Section 1.2 Amendment to Section 6.1 of the Contribution Agreement. Section 6.1 of the Contribution Agreement is hereby amended and restated in its entirety to read as follows:
Section 6.1 Fourth Quarter Distribution by Gulfstream. With respect to the distribution of Available Cash (as defined in the Gulfstream LLC Agreement) by Gulfstream for the Quarter (as defined in the Gulfstream LLC Agreement) ended December 31, 2010, Spectra MLP shall promptly upon its receipt of the portion of such cash distribution attributable to the Contributed Interests pay SE Southeast Pipeline an amount in cash equal to the product of (a) an amount equal to such portion, and (b) the quotient of (i) the number of days in the period beginning on the first day of such Quarter and ending on and including the Closing Date, and (ii) the total number of days in such Quarter. The Parties agree that this payment will be characterized as SE Southeast Pipelines retention of the right to its share of the distribution by Gulfstream of its Available Cash for the Quarter ended December 31, 2010.

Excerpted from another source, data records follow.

/-- Settles O35: the three stored bytes are the digits of Vx. -/
theorem decimalDigitsAreStored : Obligations.DecimalDigitsAreStored := by
  intro x s hwf
  obtain ⟨hhundreds, htens, hones⟩ := memRead_decimalDigits hwf s.i.toNat (getV s x)
  refine ⟨_, exec_ldB x s, memWriteAll_i s _ _, ?_⟩
  simp only [memRead_advance, hhundreds, htens, hones, toNat_hundreds, toNat_tens, toNat_ones]
  omega

/-! ### Fx55 and Fx65 -/

/-- Settles O36: the run of Fx55 read back. -/
theorem storeWritesV0ToVx : Obligations.StoreWritesV0ToVx := by
  intro x s hwf
  refine ⟨_, exec_ldMemVx x s, storeRegs_i s _, getV_storeRegs s _, fun r hr => ?_⟩
  have hread := memRead_storeRegs hwf (Nat.lt_succ_of_le hr) (Nat.succ_le_of_lt x.isLt)
  rw [BitVec.ofNat_toNat, BitVec.setWidth_eq] at hread
  exact hread

/-- Settles O37: the run of Fx65, register by register. -/
theorem loadReadsV0ToVx : Obligations.LoadReadsV0ToVx := by
  intro x s
  refine ⟨_, exec_ldVxMem x s, loadRegs_i s _, loadRegs_mem s _, fun r => ?_⟩
  rw [getV_advance, getV_loadRegs s _ (Nat.succ_le_of_lt x.isLt)]
  exact if_congr Nat.lt_succ_iff rfl rfl

/-! ### Keys -/

/-- Settles O44: the skips test the flag of the key that the low nibble selects. -/
theorem keySkipsTestTheSelectedKey : Obligations.KeySkipsTestTheSelectedKey := by
  intro x s k hpc hk
  have hkey : keySelect (getV s x) = k := by
    rw [keySelect_eq, ← hk, BitVec.ofNat_toNat, BitVec.setWidth_eq]
  refine ⟨⟨_, exec_skp x s, rfl, ?_⟩, ⟨_, exec_sknp x s, rfl, ?_⟩⟩
  · rw [toNat_skipIf_pc hpc, hkey]
  · rw [toNat_skipIf_pc hpc, hkey]
    exact if_congr (Bool.not_eq_true' _).to_iff rfl rfl

/-- Settles O46: the execution is one write of WAIT and the advance. -/
theorem getKeyEntersTheWait : Obligations.GetKeyEntersTheWait := by
  intro x s
  exact ⟨_, exec_ldVxK x s, rfl, rfl, fun r => rfl⟩

end Sys2Proof.Machine
end

section
/-! The interface events (R236 to R245 of spec/60_exceptions.md), RESET's values (R34 of spec/10_state.md) and runs of
events: every event answers a next state, and what each one keeps holds along every sequence. -/

namespace Sys2Proof.Machine

/-! ### RESET and the queries -/

/-- Settles O15: the reset memory lists no cell. -/
theorem resetMemoryIsCanonical : Obligations.ResetMemoryIsCanonical := by
  unfold Obligations.ResetMemoryIsCanonical
  decide

/-- Settles O52: the RESET event is defined as that state. -/
theorem resetFromAnyState : Obligations.ResetFromAnyState := by
  intro s
  exact ⟨resetEvent s, rfl, rfl⟩

/-- RESET's memory lists no cell, so it reads as unlisted everywhere. -/
theorem memRead_reset (a : Nat) : memRead State.reset a = unlistedByte (a % Config.memSize) := rfl

/-- Past the font copy an unlisted byte is 0. -/
theorem unlistedByte_of_le {a : Nat} (h : 80 ≤ a) : unlistedByte a = 0x00 := by
  have hlen : fontTable.length ≤ a - fontOffset := h
  rw [unlistedByte, List.getD_eq_default _ _ hlen, ite_self]

/-- Settles O17: the font bytes and the zeros of memory are the unlisted bytes, the rest is written in `State.reset`. -/
theorem resetLeavesTheseValues : Obligations.ResetLeavesTheseValues := by
  refine ⟨by decide, rfl, by decide, rfl, by decide, by decide, fun a hlow hhigh => ?_, by decide, rfl, rfl, rfl, rfl,
    by decide, pixel_clearVram⟩
  rw [memRead_reset, Nat.mod_eq_of_lt (show a < Config.memSize from hhigh), unlistedByte_of_le hlow]
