-- ==== Sys2Proof/Safety.lean ====
section
/-! DEFINITION. The terms claims are stated in: the invariants a run keeps, the gate on RES\*, what an observer without
the keys sees, and uniform views of the data fields. -/

namespace Sys2Proof.Machine

/-! ### Uniform views of the fields -/

/-- The bytes of a field, in order (10_state.md R43 to R54). -/
def Engine.bytesOf (e : Engine) : Field → List Byte
  | .k => e.k.bytes.toList
  | .opc => e.opc.bytes.toList
  | .rand => e.rand.bytes.toList
  | .autn => e.autn.bytes.toList
  | .res => e.res.bytes.toList
  | .ck => e.ck.bytes.toList
  | .ik => e.ik.bytes.toList
  | .resstar => e.resstar.toList
  | .sqn => e.sqn.toList
  | .maca => e.maca.toList
  | .bcdText => e.bcdText.bytes.toList
  | .bcdPacked => e.bcdPacked.bytes.toList

/-- Bit `w` of `WMASK[F]`; a field that is not tracked has none (R57). -/
def Engine.maskBit (e : Engine) (f : Field) (w : Nat) : Bool :=
  match f with
  | .k => e.k.mask.getLsbD w
  | .opc => e.opc.mask.getLsbD w
  | .rand => e.rand.mask.getLsbD w
  | .autn => e.autn.mask.getLsbD w
  | .res => e.res.mask.getLsbD w
  | .ck => e.ck.mask.getLsbD w
  | .ik => e.ik.mask.getLsbD w
  | .resstar | .sqn | .maca => false
  | .bcdText => e.bcdText.mask.getLsbD w
  | .bcdPacked => e.bcdPacked.mask.getLsbD w

/-- The engine's state outside the byte-array fields and their masks. -/
structure Scalars where
  irqEn : Bool
  phase : Phase
  done : Bool
  err : Bool
  errcode : ErrCode
  werr : Bool
  resstarValid : Bool
  sqnValid : Bool
  macOk : Bool
  mcc : BitVec 16
  mnc : BitVec 16
  resLen : BitVec 5
  variant : BitVec 8
  ndig : BitVec 5
  fill : BitVec 4
  deriving DecidableEq, Repr

/-- The scalar part of an engine state (10_state.md R23 to R42, R58). -/
def Engine.scalars (e : Engine) : Scalars :=
  ⟨e.irqEn, e.phase, e.done, e.err, e.errcode, e.werr, e.resstarValid, e.sqnValid, e.macOk, e.mcc, e.mnc, e.resLen,
    e.variant, e.ndig, e.fill⟩

/-- The offset of word `w` of a field (R66). -/
def wordOff (f : Field) (w : Nat) : BitVec 8 := BitVec.ofNat 8 (fieldBase f + 4 * w)

/-! ### The invariant of a run -/

/-- A word never written since the field was last cleared is 0 (R57, R69): no command computes on bytes nobody
supplied. -/
def Tracked.Wf {n m : Nat} (f : Tracked n m) : Prop := ∀ w < m, f.mask.getLsbD w = false → wordOf f.bytes w = 0

/-- What holds of the engine in every run. -/
structure Engine.Inv (e : Engine) : Prop where
  /-- Inside the BUSY window DONE, ERR and ERRCODE are 0 (70_reset_and_hazards.md R270). -/
  busyQuiet : e.isBusy = true → e.done = false ∧ e.err = false ∧ e.errcode = .none
  /-- ERR and ERRCODE agree (R226, 10_state.md R29). -/
  errCode : e.err = (e.errcode != .none)
  /-- RESSTAR is `0^16` unless it is valid (R50, R31). -/
  resstarZero : e.resstarValid = false → e.resstar = zeroBytes 16
  /-- SQN and MACA are 0 unless SQN is valid (R51, R52, R32). -/
  sqnZero : e.sqnValid = false → e.sqn = zeroBytes 6 ∧ e.maca = zeroBytes 8
  /-- A MAC match presupposes a recovered SQN (42_aka.md R137). -/
  macSqn : e.macOk = true → e.sqnValid = true
  kWf : e.k.Wf
  opcWf : e.opc.Wf
  randWf : e.rand.Wf
  autnWf : e.autn.Wf
  resWf : e.res.Wf
  ckWf : e.ck.Wf
  ikWf : e.ik.Wf
  bcdTextWf : e.bcdText.Wf
  bcdPackedWf : e.bcdPacked.Wf

/-- What holds of the system in every run: the engine's invariant, and `0 ≤ pc ≤ n` (10_state.md R59). -/
structure State.Inv (s : State) : Prop where
  engine : s.engine.Inv
  pcBound : s.pc ≤ s.program.length

/-! ### The gate on RES\* (42_aka.md R140) -/

/-- The RES\* writers: the commands that clear RESSTAR_VALID (R31, R140). -/
def writesResstar : Instr → Bool
  | .kdfResstar | .akaVerify | .akaAuth | .zeroize => true
  | .bcdEnc | .bcdDec | .illegal _ | .rd _ | .wr _ _ | .poll _ _ => false

/-- A transaction that soft-resets the engine (10_state.md R24). -/
def isSoftReset : Instr → Bool
  | .wr off v => off == 0x08 && v[1]
  | .kdfResstar | .akaVerify | .akaAuth | .bcdEnc | .bcdDec | .zeroize | .illegal _ | .rd _ | .poll _ _ => false

/-- The last RES\* writer since reset and the code it completed with, after a step from `s` that led to `s'`, given the
one before the step. It is a history a claim keeps beside the run, not state of the machine. -/
def nextWriter (last : Option (Instr × ErrCode)) (s s' : State) : Option (Instr × ErrCode) :=
  match nextMove s with
  | .hardReset _ => none
  | .run i _ =>
    if writesResstar i then some (i, s'.engine.errcode) else if isSoftReset i then none else last
  | .refuse _ => last
  | .wait _ => last

/-- R140: a valid RES\* comes from a KDF_RESSTAR or AKA_AUTH that completed without error, and if from AKA_AUTH then
MAC_OK is 1. -/
def Gate (last : Option (Instr × ErrCode)) (s : State) : Prop :=
  s.engine.resstarValid = true →
    last = some (.kdfResstar, .none) ∨ (last = some (.akaAuth, .none) ∧ s.engine.macOk = true)

/-! ### What an observer without the keys sees (20_memory.md R81, 60_exceptions.md R230) -/

/-- The system with the bytes of K and OPC blanked; their masks stay, LOADED shows them. -/
def State.hideKeys (s : State) : State :=
  { s with engine := { s.engine with
      k := ⟨zeroBytes 16, s.engine.k.mask⟩, opc := ⟨zeroBytes 16, s.engine.opc.mask⟩ } }

/-- An outcome with the keys blanked. -/
def hideOutcome : Host.Outcome State Fault Refusal → Host.Outcome State Fault Refusal
  | .next s => .next s.hideKeys
  | .fault r => .fault r
  | .refused r => .refused r

/-- The move is a completion that calls the Milenage port with the keys. -/
def Move.callsPort : Move → Bool
  | .run .akaVerify _ | .run .akaAuth _ => true
  | .run .kdfResstar _ | .run .bcdEnc _ | .run .bcdDec _ | .run .zeroize _ | .run (.illegal _) _ => false
  | .run (.rd _) _ | .run (.wr _ _) _ | .run (.poll _ _) _ => false
  | .hardReset _ | .refuse _ | .wait _ => false

/-! ### Runs of transactions -/

/-- The transactions of a list, performed in order with no completion between them. -/
def runAll : List Instr → State → Host.Outcome State Fault Refusal
  | [], s => .next s
  | i :: is, s =>
    match exec i s with
    | .next s' => runAll is s'
    | .fault r => .fault r
    | .refused r => .refused r

end Sys2Proof.Machine
end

Section 1.3 Miscellaneous. All Sections of Article X of the Contribution Agreement are hereby incorporated in this Amendment by reference, provided that any references in such Sections to the Agreement or similar references shall be substituted for references to this Amendment. Except as modified herein, the terms of the Contribution Agreement remain in full force and effect, and all references therein to the Agreement shall be deemed to mean the Contribution Agreement as amended by this Amendment. This Amendment may be executed in one or more counterparts, each of which shall be deemed an original, but all of which together shall constitute one and the same instrument. Any facsimile copies hereof or signature hereon shall, for all purposes, be deemed originals.
[Signature Page Follows]
IN WITNESS WHEREOF, this First Amendment to Contribution Agreement has been duly executed and delivered by each Party as of the date first above written.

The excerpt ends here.